# PowerPivot Load on Startup Anomolies



## JNM (Oct 10, 2013)

Hello all,

I've made some observations on how PP loads and am wondering if others are seeing the same issue.  We are using Excel 2010.   PP does not always load on startup for some of our users.  Here the the situations of when it does and doesn't.

Open Excel, go to Options/Add-Ins/Com Add-ins/check the PP checkbox, click OK - PP starts.
Close Excel, reopen, PP loads - repeat - works every time.
Close Excel, go to any Excel file - local or network share - xls, xlw, doesn't matter location or type - and click on the file, Excel opens, PP does not load.
Close the file, close Excel, Open Excel, go to Options/Add-Ins/Com Add-ins/check the PP checkbox, click OK - PP starts.
Now, either open a file using the open icon, or navigate to any of the same files and PP stays loaded.

Thus, selecting an Excel file to open before opening Excel - PP does not to load and stays unloaded until reactivated.

I've tried this on different PCs - some folks PP loads every time, some folks it works like above.  No errors, nothing in event viewer.

Any ideas on how to get PP to load every time on all PCs? - all running Win7 sp1 64-bit, Office 2010 Pro

Thanks,

JNM


----------



## Jerry Sullivan (Oct 10, 2013)

Hi JNM,

Based on Rob Collie's comments in this post, the problem appears to be related to having files in the user's \XLSTART folder such as Personal.xlsb.
http://www.mrexcel.com/forum/powerp...-powerpivot-add-excel-2010-a.html#post3535116

If that's correct, your users that don't seem to have that problem might be those with no files in their \XLSTART folder.

It's surprising that PP would have this glitch, since it's not uncommon to have files in \XLSTART, but that appears to be the pattern.

One workaround would be to move code from Personal.xlsb to an .xlam add-in file.

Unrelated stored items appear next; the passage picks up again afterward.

-- ==== Sys2Proof/Proofs/ParallelBus.lean ====
section
/-! PROOFS. The statements of spec/41_parallel_bus.md: the steps of a TRANSFER (R121, R174), its pulse counts (R128),
its frame (R120), erase (R129) and the scanline reads (R61, R64).  Each rests on `rowAction_eq`: what a row does at
`seq` is read off its event list. -/

namespace Sys2Proof

/-- The two TRANSFERs as one: XFER.E when erasing, XFER otherwise. -/
def Instr.transfer (erase : Bool) (buf : Memory) : Instr := if erase then .xferE buf else .xfer buf

theorem Instr.eq_transfer_iff {i : Instr} {buf : Memory} :
    i = .xfer buf ∨ i = .xferE buf ↔ ∃ erase, i = .transfer erase buf := by
  simp [Instr.transfer]

@[simp] theorem operandLength_transfer (width : Nat) (erase : Bool) (buf : Memory) :
    operandLength width (.transfer erase buf) = width := by
  cases erase <;> rfl

@[simp] theorem Instr.operand_transfer (erase : Bool) (buf : Memory) : (Instr.transfer erase buf).operand = buf := by
  cases erase <;> rfl

end Sys2Proof

namespace Sys2Proof.Machine

@[simp] theorem neededLife_transfer (erase : Bool) (buf : Memory) :
    neededLife (.transfer erase buf) = .frameActive := by
  cases erase <;> rfl

@[simp] theorem wrongRows_transfer (erase : Bool) (buf : Memory) (rows height : Nat) :
    wrongRows (.transfer erase buf) rows height = decide (height ≤ rows) := by
  cases erase <;> rfl

@[simp] theorem actionOf_transfer (erase : Bool) (buf : Memory) (s : State) :
    actionOf (.transfer erase buf) s = rowAction erase buf s := by
  cases erase <;> rfl

/-- A block that runs a TRANSFER has its operand latched (R82). -/
theorem State.buf_of_fetch_transfer {s : State} {erase : Bool} {buf : Memory}
    (hf : s.fetch = .ok (.transfer erase buf)) : s.cmd.buf = buf := by
  rcases (eq_encodeByte_of_decodeByte hf).2 with hbuf | ⟨_, hlen⟩
  · simpa using hbuf.symm
  · exact absurd (hlen 1) (by simp)

/-! ## The events of a row -/

/-- The three events of group `k` (R121 step 2). -/
def groupEvents (c : Config) (buf : Memory) (erase : Bool) (k : Nat) : List Event :=
  [.data (rowByte c buf erase k), .set .cl true, .set .cl false]

theorem shiftEvents_eq_flatMap (c : Config) (buf : Memory) (erase : Bool) (k n : Nat) :
    shiftEvents c buf erase k n = (List.range' k n).flatMap (groupEvents c buf erase) := by
  induction n generalizing k with
  | zero => rfl
  | succ n ih =>
    rw [shiftEvents, ih, List.range'_succ, List.flatMap_cons]
    rfl

/-- R121: STL falls, each group in turn is shifted, and the row closes. -/
theorem rowEvents_eq (c : Config) (buf : Memory) (erase : Bool) : rowEvents c buf erase =
    [.set .stl false] ++ (List.range c.groups).flatMap (groupEvents c buf erase) ++ closingEvents c := by
  rw [rowEvents, shiftEvents_eq_flatMap, List.range_eq_range']
  rfl

theorem rowEvents_length (c : Config) (buf : Memory) (erase : Bool) :
    (rowEvents c buf erase).length = 3 * c.groups + 9 := by
  simp [rowEvents, shiftEvents_length, closingEvents]

/-- R9: a row of 1024 pixels has 256 groups. -/
theorem Config.groups_of_width_1024 {c : Config} (h : c.width = 1024) : c.groups = 256 := by
  simp [Config.groups, h]

/-- The events a row is made of (R121): DATA, its one delay, and the levels of STL, CL, LE and CKV. -/
def Event.OfRow (c : Config) (e : Event) : Prop :=
  (∃ b, e = .data b) ∨ e = .wait c.tCkvLow ∨ ∃ p v, e = .set p v ∧ (p = .stl ∨ p = .cl ∨ p = .le ∨ p = .ckv)

theorem groupEvents_ofRow {c : Config} {buf : Memory} {erase : Bool} {k : Nat} :
    ∀ e ∈ groupEvents c buf erase k, e.OfRow c := by
  simp [groupEvents, Event.OfRow]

Kind of a pain if you manage a lot of users, but I can't think of a better way if you don't want to have to reinstall PP all the time.

Edit: Wanted to add a note that just pasting code from Personal.xlsb to an .xlam add-in won't give the same functionality for all features. 
For example, the Subs will not be listed in the Macro list and will need to triggered from the QAT or buttons.


----------



## RoryA (Oct 11, 2013)

If you're getting that behaviour on the same machines (ie works if excel is already open, but not if it isn't) then it could also be that there's something wrong with the file associations. Either they're not using DDE or there's a startup switch throwing a spanner in the works.

If it is the startup file issue, you might also try creating another add-in that tests for PP being installed and then loads it if necessary.


----------



## JNM (Oct 11, 2013)

Thanks Jerry,

I do use macros and personal.xlsb was there.  Moved it to my desktop.  Tested and PP stayed.   

I need my macros   I do have buttons set up to run the macros but, of course, by moving the file, clicking one throws an error.  Will move the file back until such time I learn about .xlam - will Google it and get it figured out.  If you have a link or two to share...

Thanks again.

JNM


----------



## KegNot (May 24, 2016)

Make Personal.XLSB visible in Excel. That will fix the PowerPivot issue and keep the macros as you want them. The only drawback is that Personal.XLSB is visible all the time...


----------